EXERCISE:
Without changing anything, copy out each entry.

AVAILABLE DATA:
╭──

/-- CREATE of a stream (R209 to R211): `r` is the record. While the grid does not run it is armed at
once, for the next gust. -/
def State.createStream (s : State) (p ctx r : Nat) : Made :=
  let x := fld r 41 3
  let ring := bit r 44
  let fence := fld r 64 32
  let memobj := fld r 96 32
  let fc := s.checkHandle 3 4 p fence
  let mc := s.checkHandle 3 3 p memobj
  let dying := match s.memobj? memobj with
    | some m => m.dying
    | none => false
  let own := if fc = 0 then s.deviceFence fence else 0
  let bad := firstOf [(own != 0, own), (mc == 0 && dying, 0xA201)]
  if bad ≠ 0 then ((bad, 0), s)
  else
    let refused := firstOf [
      (decide (6 ≤ x), 0x3005),
      (s.clusterPart (fld r 32 9) != some p, 0x3301),
      (fc != 0, fc), (mc != 0, mc),
      (ring && (fld r 192 64 % 16 != 0 || !s.nearSpan p (fld r 192 64) (16 * (fld r 48 16 + 1))), 0x3106),
      (!ring && fld r 128 64 % 64 != 0, 0x3102),
      (s.objs.streams.any (fun y => y.cluster == fld r 32 9 && y.context == x), 0x3401)]
    if refused ≠ 0 then ((refused, 0), s.setReg kStreamRefusal refused)
    else
      let on := (s.grid p).on
      let m := s.make 5 p (fun h o => { o with streams := o.streams ++ [⟨h, ctx, fld r 32 9, x, ring, if on then 1 else 2,
        fld r 48 16, fence, memobj, if ring then 0 else fld r 128 64, fld r 192 64,
        if on then 0 else s.reg (kGustNumber p) + 1⟩] })
      if m.1.1 ≠ 0 then (m.1, m.2.setReg kStreamRefusal m.1.1)
      else (m.1, m.2.event 0x03000006 0 (hIndex m.1.2))

/-- CREATE of a collective group (R266, R269). The member table is read where it lies in near memory,
so its place is checked before what it names; CONTRIBUTORS is counted from it. -/
def State.createGroup (s : State) (p ctx r : Nat) : Made :=
  let g : Group := ⟨0, ctx, 0, r, [], false⟩
  let fc := s.checkHandle 7 4 p g.fence
  let own := if fc = 0 then s.deviceFence g.fence else 0
  if own ≠ 0 then ((own, 0), s)
  else
    let lv := g.levels
    let table := fld r 192 64
    let product := ((List.range lv).map (fun i => g.radix (i + 1))).foldl (· * ·) 1
    let c := firstOf [
      (lv == 0 || g.members == 0 || decide (16384 < g.members), 0x7006),
      (product != g.members, 0x7105),
      (!s.nearSpan p table (2 * g.members), 0x7108)]
    if c ≠ 0 then ((c, 0), s.setReg kCollRefusal c)
    else
      let t := s.readBytesVa p 7 table (2 * g.members) 1 0
      let s := t.2
      let mids := (chunksOf 2 (g.members + 1) t.1.data).map ofLe
      let me := s.reg kModuleId
      let mine := s.objs.groups.filter (fun y => hPart y.handle == p)
      let c := firstOf [
        (mids.any (fun m => m != me && (!fwdValid (s.fwdEntry p m) || fwdLender (s.fwdEntry p m))), 0x7106),
        (decide (g.members ≤ g.myRank) || mids.getD g.myRank 0 != me || (mids.take g.myRank).contains me, 0x7107),
        (!s.nearSpan p g.staging (lv * 64 * g.slotLines * 64), 0x7108),
        (mine.any (fun y => y.no == g.no) || decide (64 ≤ mine.length), 0x7402),
        (fc != 0, fc)]
      if c ≠ 0 then ((c, 0), s.setReg kCollRefusal c)
      else
        let state := if (s.grid p).on then 1 else 2
        let m := s.make 7 p (fun h o => { o with groups := o.groups ++ [⟨h, ctx, state,
          setFld r 176 15 mids.eraseDups.length, mids, false⟩] })
        if m.1.1 ≠ 0 then (m.1, m.2.setReg kCollRefusal m.1.1)
        else (m.1, m.2.event 0x0700000D 0 (hIndex m.1.2))

/-- CREATE (R393): `x` is the parameter area. -/
def State.create (s : State) (p ctx t x : Nat) : Made :=
  match t with
  | 4 =>
    s.make 4 p (fun h o =>
      let v := fld x 0 64
      let irq := fld x 64 64
      { o with fences := o.fences ++ [⟨h, ctx, false, v, false, false, false, 0, irq, fld x 128 4, bit x 132, bit x 133,
                                        irq != 0 && decide (irq ≤ v), false⟩] })
  | 3 =>
    let page := if bit x 32 then 2 ^ 21 else 2 ^ 16
    let base := fld x 64 64
    let size := fld x 128 64
    let c := firstOf [
      (base == 0 || base % page != 0 || size == 0 || size % page != 0 || decide (2 ^ 48 < base + size), 0xA002),
      (s.objs.memobjs.any (fun m => hPart m.handle == p && decide (m.base < base + size) && decide (base < m.base + m.size)),
        0xA103)]
    if c ≠ 0 then ((c, 0), s)
    else s.make 3 p (fun h o => { o with memobjs := o.memobjs ++ [⟨h, ctx, false, bit x 32, bit x 33, base, size, []⟩] })
  | 1 => s.make 1 p (fun h o => { o with contexts := o.contexts ++ [⟨h, ctx, false, false, 0, 0, 0⟩] })
  | 6 => s.make 6 p (fun h o => { o with channels := o.channels ++ [⟨h, ctx, false, none, 0⟩] })
  | 2 =>
    let fence := fld x 64 32
    let ring := fld x 128 64
    let shard := bit x 32
    let log2 := fld x 48 5
    let bytes := (if shard then 32 else 128) * 2 ^ log2
    let fc := s.checkHandle 0xA 4 p fence
    let inside := match s.memobjAt p ring with
      | some m => decide (ring + bytes ≤ m.base + m.size)
      | none => false
    let own := s.deviceFence fence
    let c := firstOf [(fc != 0, fc),
      (decide (log2 < 6) || decide (16 < log2) || ring % 128 != 0 || !inside, 0xA002),
      (own != 0, own)]
    if c ≠ 0 then ((c, 0), s)
    else s.make 2 p (fun h o => { o with queues := o.queues ++ [⟨h, ctx, false, shard, false, log2, fence, ring, 0, 0, 0, none⟩] })
  | 5 => s.createStream p ctx (fld x 0 512)
  | 7 => s.createGroup p ctx (fld x 0 512)
  | _ => ((0xA001, 0), s)

/-! ### Destruction (R387, R394) -/

/-- The contexts that go with a context: those it created, and theirs. -/
def State.ctxClosure (s : State) (h : Handle) : Nat → List Handle
  | 0 => [h]
  | n + 1 =>
    let l := s.ctxClosure h n
    (l ++ (s.objs.contexts.filter (fun c => l.contains c.creator)).map (·.handle)).eraseDups

/-- Whether a collective entry that names the group runs. -/
def State.groupRuns (s : State) (h : Handle) : Bool :=
  s.coll.active.any (fun e => (collDesc e.2).cop != 2 && (collDesc e.2).group == h)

╰──

ANSWER SECTION:
/-- CREATE of a stream (R209 to R211): `r` is the record. While the grid does not run it is armed at
once, for the next gust. -/
def State.createStream (s : State) (p ctx r : Nat) : Made :=
  let x := fld r 41 3
  let ring := bit r 44
  let fence := fld r 64 32
  let memobj := fld r 96 32
  let fc := s.checkHandle 3 4 p fence
  let mc := s.checkHandle 3 3 p memobj
  let dying := match s.memobj? memobj with
    | some m => m.dying
    | none => false
  let own := if fc = 0 then s.deviceFence fence else 0
  let bad := firstOf [(own != 0, own), (mc == 0 && dying, 0xA201)]
  if bad ≠ 0 then ((bad, 0), s)
  else
    let refused := firstOf [
      (decide (6 ≤ x), 0x3005),
      (s.clusterPart (fld r 32 9) != some p, 0x3301),
      (fc != 0, fc), (mc != 0, mc),
      (ring && (fld r 192 64 % 16 != 0 || !s.nearSpan p (fld r 192 64) (16 * (fld r 48 16 + 1))), 0x3106),
      (!ring && fld r 128 64 % 64 != 0, 0x3102),
      (s.objs.streams.any (fun y => y.cluster == fld r 32 9 && y.context == x), 0x3401)]
    if refused ≠ 0 then ((refused, 0), s.setReg kStreamRefusal refused)
    else
      let on := (s.grid p).on
      let m := s.make 5 p (fun h o => { o with streams := o.streams ++ [⟨h, ctx, fld r 32 9, x, ring, if on then 1 else 2,
        fld r 48 16, fence, memobj, if ring then 0 else fld r 128 64, fld r 192 64,
        if on then 0 else s.reg (kGustNumber p) + 1⟩] })
      if m.1.1 ≠ 0 then (m.1, m.2.setReg kStreamRefusal m.1.1)
      else (m.1, m.2.event 0x03000006 0 (hIndex m.1.2))

/-- CREATE of a collective group (R266, R269). The member table is read where it lies in near memory,
so its place is checked before what it names; CONTRIBUTORS is counted from it. -/
def State.createGroup (s : State) (p ctx r : Nat) : Made :=
  let g : Group := ⟨0, ctx, 0, r, [], false⟩
  let fc := s.checkHandle 7 4 p g.fence
  let own := if fc = 0 then s.deviceFence g.fence else 0
  if own ≠ 0 then ((own, 0), s)
  else
    let lv := g.levels
    let table := fld r 192 64
    let product := ((List.range lv).map (fun i => g.radix (i + 1))).foldl (· * ·) 1
    let c := firstOf [
      (lv == 0 || g.members == 0 || decide (16384 < g.members), 0x7006),
      (product != g.members, 0x7105),
      (!s.nearSpan p table (2 * g.members), 0x7108)]
    if c ≠ 0 then ((c, 0), s.setReg kCollRefusal c)
    else
      let t := s.readBytesVa p 7 table (2 * g.members) 1 0
      let s := t.2
      let mids := (chunksOf 2 (g.members + 1) t.1.data).map ofLe
      let me := s.reg kModuleId
      let mine := s.objs.groups.filter (fun y => hPart y.handle == p)
      let c := firstOf [
        (mids.any (fun m => m != me && (!fwdValid (s.fwdEntry p m) || fwdLender (s.fwdEntry p m))), 0x7106),
        (decide (g.members ≤ g.myRank) || mids.getD g.myRank 0 != me || (mids.take g.myRank).contains me, 0x7107),
        (!s.nearSpan p g.staging (lv * 64 * g.slotLines * 64), 0x7108),
        (mine.any (fun y => y.no == g.no) || decide (64 ≤ mine.length), 0x7402),
        (fc != 0, fc)]
      if c ≠ 0 then ((c, 0), s.setReg kCollRefusal c)
      else
        let state := if (s.grid p).on then 1 else 2
        let m := s.make 7 p (fun h o => { o with groups := o.groups ++ [⟨h, ctx, state,
          setFld r 176 15 mids.eraseDups.length, mids, false⟩] })
        if m.1.1 ≠ 0 then (m.1, m.2.setReg kCollRefusal m.1.1)
        else (m.1, m.2.event 0x0700000D 0 (hIndex m.1.2))

/-- CREATE (R393): `x` is the parameter area. -/
def State.create (s : State) (p ctx t x : Nat) : Made :=
  match t with
  | 4 =>
    s.make 4 p (fun h o =>
      let v := fld x 0 64
      let irq := fld x 64 64
      { o with fences := o.fences ++ [⟨h, ctx, false, v, false, false, false, 0, irq, fld x 128 4, bit x 132, bit x 133,
                                        irq != 0 && decide (irq ≤ v), false⟩] })
  | 3 =>
    let page := if bit x 32 then 2 ^ 21 else 2 ^ 16
    let base := fld x 64 64
    let size := fld x 128 64
    let c := firstOf [
      (base == 0 || base % page != 0 || size == 0 || size % page != 0 || decide (2 ^ 48 < base + size), 0xA002),
      (s.objs.memobjs.any (fun m => hPart m.handle == p && decide (m.base < base + size) && decide (base < m.base + m.size)),
        0xA103)]
    if c ≠ 0 then ((c, 0), s)
    else s.make 3 p (fun h o => { o with memobjs := o.memobjs ++ [⟨h, ctx, false, bit x 32, bit x 33, base, size, []⟩] })
  | 1 => s.make 1 p (fun h o => { o with contexts := o.contexts ++ [⟨h, ctx, false, false, 0, 0, 0⟩] })
  | 6 => s.make 6 p (fun h o => { o with channels := o.channels ++ [⟨h, ctx, false, none, 0⟩] })
  | 2 =>
    let fence := fld x 64 32
    let ring := fld x 128 64
    let shard := bit x 32
    let log2 := fld x 48 5
    let bytes := (if shard then 32 else 128) * 2 ^ log2
    let fc := s.checkHandle 0xA 4 p fence
    let inside := match s.memobjAt p ring with
      | some m => decide (ring + bytes ≤ m.base + m.size)
      | none => false
    let own := s.deviceFence fence
    let c := firstOf [(fc != 0, fc),
      (decide (log2 < 6) || decide (16 < log2) || ring % 128 != 0 || !inside, 0xA002),
      (own != 0, own)]
    if c ≠ 0 then ((c, 0), s)
    else s.make 2 p (fun h o => { o with queues := o.queues ++ [⟨h, ctx, false, shard, false, log2, fence, ring, 0, 0, 0, none⟩] })
  | 5 => s.createStream p ctx (fld x 0 512)
  | 7 => s.createGroup p ctx (fld x 0 512)
  | _ => ((0xA001, 0), s)

/-! ### Destruction (R387, R394) -/

/-- The contexts that go with a context: those it created, and theirs. -/
def State.ctxClosure (s : State) (h : Handle) : Nat → List Handle
  | 0 => [h]
  | n + 1 =>
    let l := s.ctxClosure h n
    (l ++ (s.objs.contexts.filter (fun c => l.contains c.creator)).map (·.handle)).eraseDups

/-- Whether a collective entry that names the group runs. -/
def State.groupRuns (s : State) (h : Handle) : Bool :=
  s.coll.active.any (fun e => (collDesc e.2).cop != 2 && (collDesc e.2).group == h)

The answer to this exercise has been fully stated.